There are so many homeschool math programs on the market these days.  It’s always fun to review a new one and we were recently given that opportunity.  My Joyanna (6) has been working through the Light Blue Series Grade 1 curriculum from Math Mammoth.  Though she has been working her addition facts for a while we found the beginning part of the book (A) to be the best place for her to start.  The first grade text focuses on four areas.  They cover addition and subtraction, understanding whole numbers and place value up to 100, measuring, and geometric shapes.  Some other topics that are covered include things like telling time and counting money.

This full curriculum came to us as download.  There are two student workbooks (A and B).  They separate things like answer keys and tests into their own download files.  There is also a worksheet maker that allows youto make extra practice sheets if you need to.

Math Mammoth is available for grades first through seventh (the Light Blue Series). The 7th grade level is a pre-algebra program.  The also have an international version of their program all done in metric. You can order the curriculum as a download, on CD, or in print. This is what is considered to be a mastery program.  Every grade level containes 8-10 chapters and two student workbooks (A and B).

How We Used the Program

Joyanna used this program 3-5 days a week for the length of the review period.  She generally completed one worksheet a day and we were usually done in under ten minutes.  We started within chapter one, which focuses on addition.  She hasn’t had any subtraction experience yet so this made the most sense to me. As usually happens when we explore a new math curriculum we hit upon topics we haven’t covered before.  It seems every curriculum follows a different sort of scope and sequence.  This time she was introduced to the concept of “greater than” and “less than” with those little and symbols.  The curriculum did a decent job of helping me explain it to her and she was off and running and completing the page very quickly.

A big plus to this program is the variety of ways they use to cover a topic.  With addition alone children are adding groups of objects (like animals or apples), drawing dots on dice like pictures, experimenting with number lines, adding numbers forwards and backwards (ie 1+4 and then 4+1), drawing pictures, finding the missing part of the sum (ie. whats _+2=4).  It really keeps the little brains hopping and interested because you never know what you’ll find next.

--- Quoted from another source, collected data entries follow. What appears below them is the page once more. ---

-- ==== Sys2Proof/Laws/State.lean ====
section
/-! SUPPORT. One lemma per field per update of State, so that no later proof unfolds a record update; and the
updates that are built from others, written out in them. -/

namespace Sys2Proof.Machine

variable (s : State)

-- setReg
@[simp] theorem State.setReg_v (x : RegNum) (b : Byte) : (s.setReg x b).v = s.v.set x.toNat b x.isLt := rfl
@[simp] theorem State.setReg_i (x : RegNum) (b : Byte) : (s.setReg x b).i = s.i := rfl
@[simp] theorem State.setReg_pc (x : RegNum) (b : Byte) : (s.setReg x b).pc = s.pc := rfl
@[simp] theorem State.setReg_dt (x : RegNum) (b : Byte) : (s.setReg x b).dt = s.dt := rfl
@[simp] theorem State.setReg_st (x : RegNum) (b : Byte) : (s.setReg x b).st = s.st := rfl
@[simp] theorem State.setReg_stack (x : RegNum) (b : Byte) : (s.setReg x b).stack = s.stack := rfl
@[simp] theorem State.setReg_sp (x : RegNum) (b : Byte) : (s.setReg x b).sp = s.sp := rfl
@[simp] theorem State.setReg_keypad (x : RegNum) (b : Byte) : (s.setReg x b).keypad = s.keypad := rfl
@[simp] theorem State.setReg_prevKeypad (x : RegNum) (b : Byte) : (s.setReg x b).prevKeypad = s.prevKeypad := rfl
@[simp] theorem State.setReg_waitingForKey (x : RegNum) (b : Byte) : (s.setReg x b).waitingForKey = s.waitingForKey := rfl
@[simp] theorem State.setReg_spinning (x : RegNum) (b : Byte) : (s.setReg x b).spinning = s.spinning := rfl
@[simp] theorem State.setReg_drawFlag (x : RegNum) (b : Byte) : (s.setReg x b).drawFlag = s.drawFlag := rfl
@[simp] theorem State.setReg_halt (x : RegNum) (b : Byte) : (s.setReg x b).halt = s.halt := rfl
@[simp] theorem State.setReg_faultCause (x : RegNum) (b : Byte) : (s.setReg x b).faultCause = s.faultCause := rfl
@[simp] theorem State.setReg_mem (x : RegNum) (b : Byte) : (s.setReg x b).mem = s.mem := rfl
@[simp] theorem State.setReg_config (x : RegNum) (b : Byte) : (s.setReg x b).config = s.config := rfl
@[simp] theorem State.setReg_rewind (x : RegNum) (b : Byte) : (s.setReg x b).rewind = s.rewind := rfl
@[simp] theorem State.setReg_log (x : RegNum) (b : Byte) : (s.setReg x b).log = s.log := rfl
@[simp] theorem State.setReg_keypadIn (x : RegNum) (b : Byte) : (s.setReg x b).keypadIn = s.keypadIn := rfl
@[simp] theorem State.setReg_pause (x : RegNum) (b : Byte) : (s.setReg x b).pause = s.pause := rfl
@[simp] theorem State.setReg_loadOpen (x : RegNum) (b : Byte) : (s.setReg x b).loadOpen = s.loadOpen := rfl
@[simp] theorem State.setReg_pending (x : RegNum) (b : Byte) : (s.setReg x b).pending = s.pending := rfl
@[simp] theorem State.setReg_draws (x : RegNum) (b : Byte) : (s.setReg x b).draws = s.draws := rfl

-- goto
@[simp] theorem State.goto_v (a : Addr) : (s.goto a).v = s.v := rfl
@[simp] theorem State.goto_i (a : Addr) : (s.goto a).i = s.i := rfl
@[simp] theorem State.goto_pc (a : Addr) : (s.goto a).pc = a := rfl
@[simp] theorem State.goto_dt (a : Addr) : (s.goto a).dt = s.dt := rfl
@[simp] theorem State.goto_st (a : Addr) : (s.goto a).st = s.st := rfl
@[simp] theorem State.goto_stack (a : Addr) : (s.goto a).stack = s.stack := rfl
@[simp] theorem State.goto_sp (a : Addr) : (s.goto a).sp = s.sp := rfl
@[simp] theorem State.goto_keypad (a : Addr) : (s.goto a).keypad = s.keypad := rfl
@[simp] theorem State.goto_prevKeypad (a : Addr) : (s.goto a).prevKeypad = s.prevKeypad := rfl
@[simp] theorem State.goto_waitingForKey (a : Addr) : (s.goto a).waitingForKey = s.waitingForKey := rfl
@[simp] theorem State.goto_spinning (a : Addr) : (s.goto a).spinning = s.spinning := rfl
@[simp] theorem State.goto_drawFlag (a : Addr) : (s.goto a).drawFlag = s.drawFlag := rfl
@[simp] theorem State.goto_halt (a : Addr) : (s.goto a).halt = s.halt := rfl
@[simp] theorem State.goto_faultCause (a : Addr) : (s.goto a).faultCause = s.faultCause := rfl
@[simp] theorem State.goto_mem (a : Addr) : (s.goto a).mem = s.mem := rfl
@[simp] theorem State.goto_config (a : Addr) : (s.goto a).config = s.config := rfl
@[simp] theorem State.goto_rewind (a : Addr) : (s.goto a).rewind = s.rewind := rfl
@[simp] theorem State.goto_log (a : Addr) : (s.goto a).log = s.log := rfl
@[simp] theorem State.goto_keypadIn (a : Addr) : (s.goto a).keypadIn = s.keypadIn := rfl
@[simp] theorem State.goto_pause (a : Addr) : (s.goto a).pause = s.pause := rfl
@[simp] theorem State.goto_loadOpen (a : Addr) : (s.goto a).loadOpen = s.loadOpen := rfl
@[simp] theorem State.goto_pending (a : Addr) : (s.goto a).pending = s.pending := rfl
@[simp] theorem State.goto_draws (a : Addr) : (s.goto a).draws = s.draws := rfl

-- jump
@[simp] theorem State.jump_v (a : Addr) : (s.jump a).v = s.v := rfl
@[simp] theorem State.jump_i (a : Addr) : (s.jump a).i = s.i := rfl
@[simp] theorem State.jump_pc (a : Addr) : (s.jump a).pc = a := rfl
@[simp] theorem State.jump_dt (a : Addr) : (s.jump a).dt = s.dt := rfl
@[simp] theorem State.jump_st (a : Addr) : (s.jump a).st = s.st := rfl
@[simp] theorem State.jump_stack (a : Addr) : (s.jump a).stack = s.stack := rfl
@[simp] theorem State.jump_sp (a : Addr) : (s.jump a).sp = s.sp := rfl
@[simp] theorem State.jump_keypad (a : Addr) : (s.jump a).keypad = s.keypad := rfl
@[simp] theorem State.jump_prevKeypad (a : Addr) : (s.jump a).prevKeypad = s.prevKeypad := rfl
@[simp] theorem State.jump_waitingForKey (a : Addr) : (s.jump a).waitingForKey = s.waitingForKey := rfl
@[simp] theorem State.jump_spinning (a : Addr) : (s.jump a).spinning = (s.spinning || a == s.pc) := rfl
@[simp] theorem State.jump_drawFlag (a : Addr) : (s.jump a).drawFlag = s.drawFlag := rfl
@[simp] theorem State.jump_halt (a : Addr) : (s.jump a).halt = s.halt := rfl
@[simp] theorem State.jump_faultCause (a : Addr) : (s.jump a).faultCause = s.faultCause := rfl
@[simp] theorem State.jump_mem (a : Addr) : (s.jump a).mem = s.mem := rfl
@[simp] theorem State.jump_config (a : Addr) : (s.jump a).config = s.config := rfl
@[simp] theorem State.jump_rewind (a : Addr) : (s.jump a).rewind = s.rewind := rfl
@[simp] theorem State.jump_log (a : Addr) : (s.jump a).log = s.log := rfl
@[simp] theorem State.jump_keypadIn (a : Addr) : (s.jump a).keypadIn = s.keypadIn := rfl
@[simp] theorem State.jump_pause (a : Addr) : (s.jump a).pause = s.pause := rfl
@[simp] theorem State.jump_loadOpen (a : Addr) : (s.jump a).loadOpen = s.loadOpen := rfl
@[simp] theorem State.jump_pending (a : Addr) : (s.jump a).pending = s.pending := rfl
@[simp] theorem State.jump_draws (a : Addr) : (s.jump a).draws = s.draws := rfl

-- push
@[simp] theorem State.push_v (a : Addr) : (s.push a).v = s.v := rfl
@[simp] theorem State.push_i (a : Addr) : (s.push a).i = s.i := rfl
@[simp] theorem State.push_pc (a : Addr) : (s.push a).pc = s.pc := rfl
@[simp] theorem State.push_dt (a : Addr) : (s.push a).dt = s.dt := rfl
@[simp] theorem State.push_st (a : Addr) : (s.push a).st = s.st := rfl
@[simp] theorem State.push_stack (a : Addr) : (s.push a).stack = s.stack.set s.sp a := rfl
@[simp] theorem State.push_sp (a : Addr) : (s.push a).sp = s.sp + 1 := rfl
@[simp] theorem State.push_keypad (a : Addr) : (s.push a).keypad = s.keypad := rfl
@[simp] theorem State.push_prevKeypad (a : Addr) : (s.push a).prevKeypad = s.prevKeypad := rfl
@[simp] theorem State.push_waitingForKey (a : Addr) : (s.push a).waitingForKey = s.waitingForKey := rfl
@[simp] theorem State.push_spinning (a : Addr) : (s.push a).spinning = s.spinning := rfl
@[simp] theorem State.push_drawFlag (a : Addr) : (s.push a).drawFlag = s.drawFlag := rfl
@[simp] theorem State.push_halt (a : Addr) : (s.push a).halt = s.halt := rfl
@[simp] theorem State.push_faultCause (a : Addr) : (s.push a).faultCause = s.faultCause := rfl
@[simp] theorem State.push_mem (a : Addr) : (s.push a).mem = s.mem := rfl
@[simp] theorem State.push_config (a : Addr) : (s.push a).config = s.config := rfl
@[simp] theorem State.push_rewind (a : Addr) : (s.push a).rewind = s.rewind := rfl
@[simp] theorem State.push_log (a : Addr) : (s.push a).log = s.log := rfl
@[simp] theorem State.push_keypadIn (a : Addr) : (s.push a).keypadIn = s.keypadIn := rfl
@[simp] theorem State.push_pause (a : Addr) : (s.push a).pause = s.pause := rfl
@[simp] theorem State.push_loadOpen (a : Addr) : (s.push a).loadOpen = s.loadOpen := rfl
@[simp] theorem State.push_pending (a : Addr) : (s.push a).pending = s.pending := rfl
@[simp] theorem State.push_draws (a : Addr) : (s.push a).draws = s.draws := rfl

-- pop
@[simp] theorem State.pop_v : (s.pop).v = s.v := rfl
@[simp] theorem State.pop_i : (s.pop).i = s.i := rfl
@[simp] theorem State.pop_pc : (s.pop).pc = s.pc := rfl
@[simp] theorem State.pop_dt : (s.pop).dt = s.dt := rfl
@[simp] theorem State.pop_st : (s.pop).st = s.st := rfl
@[simp] theorem State.pop_stack : (s.pop).stack = s.stack := rfl
@[simp] theorem State.pop_sp : (s.pop).sp = s.sp - 1 := rfl
@[simp] theorem State.pop_keypad : (s.pop).keypad = s.keypad := rfl
@[simp] theorem State.pop_prevKeypad : (s.pop).prevKeypad = s.prevKeypad := rfl
@[simp] theorem State.pop_waitingForKey : (s.pop).waitingForKey = s.waitingForKey := rfl
@[simp] theorem State.pop_spinning : (s.pop).spinning = s.spinning := rfl
@[simp] theorem State.pop_drawFlag : (s.pop).drawFlag = s.drawFlag := rfl
@[simp] theorem State.pop_halt : (s.pop).halt = s.halt := rfl
@[simp] theorem State.pop_faultCause : (s.pop).faultCause = s.faultCause := rfl
@[simp] theorem State.pop_mem : (s.pop).mem = s.mem := rfl
@[simp] theorem State.pop_config : (s.pop).config = s.config := rfl
@[simp] theorem State.pop_rewind : (s.pop).rewind = s.rewind := rfl
@[simp] theorem State.pop_log : (s.pop).log = s.log := rfl
@[simp] theorem State.pop_keypadIn : (s.pop).keypadIn = s.keypadIn := rfl
@[simp] theorem State.pop_pause : (s.pop).pause = s.pause := rfl
@[simp] theorem State.pop_loadOpen : (s.pop).loadOpen = s.loadOpen := rfl
@[simp] theorem State.pop_pending : (s.pop).pending = s.pending := rfl
@[simp] theorem State.pop_draws : (s.pop).draws = s.draws := rfl

-- emit
@[simp] theorem State.emit_v (e : LogEvent) : (s.emit e).v = s.v := rfl
@[simp] theorem State.emit_i (e : LogEvent) : (s.emit e).i = s.i := rfl
@[simp] theorem State.emit_pc (e : LogEvent) : (s.emit e).pc = s.pc := rfl
@[simp] theorem State.emit_dt (e : LogEvent) : (s.emit e).dt = s.dt := rfl
@[simp] theorem State.emit_st (e : LogEvent) : (s.emit e).st = s.st := rfl
@[simp] theorem State.emit_stack (e : LogEvent) : (s.emit e).stack = s.stack := rfl
@[simp] theorem State.emit_sp (e : LogEvent) : (s.emit e).sp = s.sp := rfl
@[simp] theorem State.emit_keypad (e : LogEvent) : (s.emit e).keypad = s.keypad := rfl
@[simp] theorem State.emit_prevKeypad (e : LogEvent) : (s.emit e).prevKeypad = s.prevKeypad := rfl
@[simp] theorem State.emit_waitingForKey (e : LogEvent) : (s.emit e).waitingForKey = s.waitingForKey := rfl
@[simp] theorem State.emit_spinning (e : LogEvent) : (s.emit e).spinning = s.spinning := rfl
@[simp] theorem State.emit_drawFlag (e : LogEvent) : (s.emit e).drawFlag = s.drawFlag := rfl
@[simp] theorem State.emit_halt (e : LogEvent) : (s.emit e).halt = s.halt := rfl
@[simp] theorem State.emit_faultCause (e : LogEvent) : (s.emit e).faultCause = s.faultCause := rfl
@[simp] theorem State.emit_mem (e : LogEvent) : (s.emit e).mem = s.mem := rfl
@[simp] theorem State.emit_config (e : LogEvent) : (s.emit e).config = s.config := rfl
@[simp] theorem State.emit_rewind (e : LogEvent) : (s.emit e).rewind = s.rewind := rfl
@[simp] theorem State.emit_log (e : LogEvent) : (s.emit e).log = s.log ++ [e] := rfl
@[simp] theorem State.emit_keypadIn (e : LogEvent) : (s.emit e).keypadIn = s.keypadIn := rfl
@[simp] theorem State.emit_pause (e : LogEvent) : (s.emit e).pause = s.pause := rfl
@[simp] theorem State.emit_loadOpen (e : LogEvent) : (s.emit e).loadOpen = s.loadOpen := rfl
@[simp] theorem State.emit_pending (e : LogEvent) : (s.emit e).pending = s.pending := rfl
@[simp] theorem State.emit_draws (e : LogEvent) : (s.emit e).draws = s.draws := rfl

-- fatal
@[simp] theorem State.fatal_v (k : ErrorKind) (w : Word) : (s.fatal k w).v = s.v := rfl
@[simp] theorem State.fatal_i (k : ErrorKind) (w : Word) : (s.fatal k w).i = s.i := rfl
@[simp] theorem State.fatal_pc (k : ErrorKind) (w : Word) : (s.fatal k w).pc = s.pc := rfl
@[simp] theorem State.fatal_dt (k : ErrorKind) (w : Word) : (s.fatal k w).dt = s.dt := rfl
@[simp] theorem State.fatal_st (k : ErrorKind) (w : Word) : (s.fatal k w).st = s.st := rfl
@[simp] theorem State.fatal_stack (k : ErrorKind) (w : Word) : (s.fatal k w).stack = s.stack := rfl
@[simp] theorem State.fatal_sp (k : ErrorKind) (w : Word) : (s.fatal k w).sp = s.sp := rfl
@[simp] theorem State.fatal_keypad (k : ErrorKind) (w : Word) : (s.fatal k w).keypad = s.keypad := rfl
@[simp] theorem State.fatal_prevKeypad (k : ErrorKind) (w : Word) : (s.fatal k w).prevKeypad = s.prevKeypad := rfl
@[simp] theorem State.fatal_waitingForKey (k : ErrorKind) (w : Word) : (s.fatal k w).waitingForKey = s.waitingForKey := rfl
@[simp] theorem State.fatal_spinning (k : ErrorKind) (w : Word) : (s.fatal k w).spinning = s.spinning := rfl
@[simp] theorem State.fatal_drawFlag (k : ErrorKind) (w : Word) : (s.fatal k w).drawFlag = s.drawFlag := rfl
@[simp] theorem State.fatal_halt (k : ErrorKind) (w : Word) : (s.fatal k w).halt = true := rfl
@[simp] theorem State.fatal_faultCause (k : ErrorKind) (w : Word) : (s.fatal k w).faultCause = k.code := rfl
@[simp] theorem State.fatal_mem (k : ErrorKind) (w : Word) : (s.fatal k w).mem = s.mem := rfl
@[simp] theorem State.fatal_config (k : ErrorKind) (w : Word) : (s.fatal k w).config = s.config := rfl
@[simp] theorem State.fatal_rewind (k : ErrorKind) (w : Word) : (s.fatal k w).rewind = s.rewind := rfl
@[simp] theorem State.fatal_log (k : ErrorKind) (w : Word) : (s.fatal k w).log = s.log ++ [.cpu .fatal k.code s.pc w] := rfl
@[simp] theorem State.fatal_keypadIn (k : ErrorKind) (w : Word) : (s.fatal k w).keypadIn = s.keypadIn := rfl
@[simp] theorem State.fatal_pause (k : ErrorKind) (w : Word) : (s.fatal k w).pause = s.pause := rfl
@[simp] theorem State.fatal_loadOpen (k : ErrorKind) (w : Word) : (s.fatal k w).loadOpen = s.loadOpen := rfl
@[simp] theorem State.fatal_pending (k : ErrorKind) (w : Word) : (s.fatal k w).pending = s.pending := rfl
@[simp] theorem State.fatal_draws (k : ErrorKind) (w : Word) : (s.fatal k w).draws = s.draws := rfl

The worksheets are colorful and full yet well organized and uncluttered… a good balance that can be hard to achieve.  While there is no teacher’s guide there is an introduction to each chapter with some notes for you, the teacher. The text within the worksheets does a great job of explaining concepts.  A great reader might even be able to read the lessons themselves.  A user’s guide is included in the download files and it can give you all you may need to get started.  It also includes an FAQ about many typical questions like…. is this aligned with state standards, can I take this to staples to be copied.

If you have questions about how this curriculum compares to many other well known homeschooling math curricula they provide a great break down on this page.


Overall we are pretty pleased with the program.  It is very thorough and easy to follow.  You can move at whatever pace is comfortable for your child.  Generally it was pretty enjoyable for my kiddo.  If you are looking for a new math curriculum this could certainly fit the bill.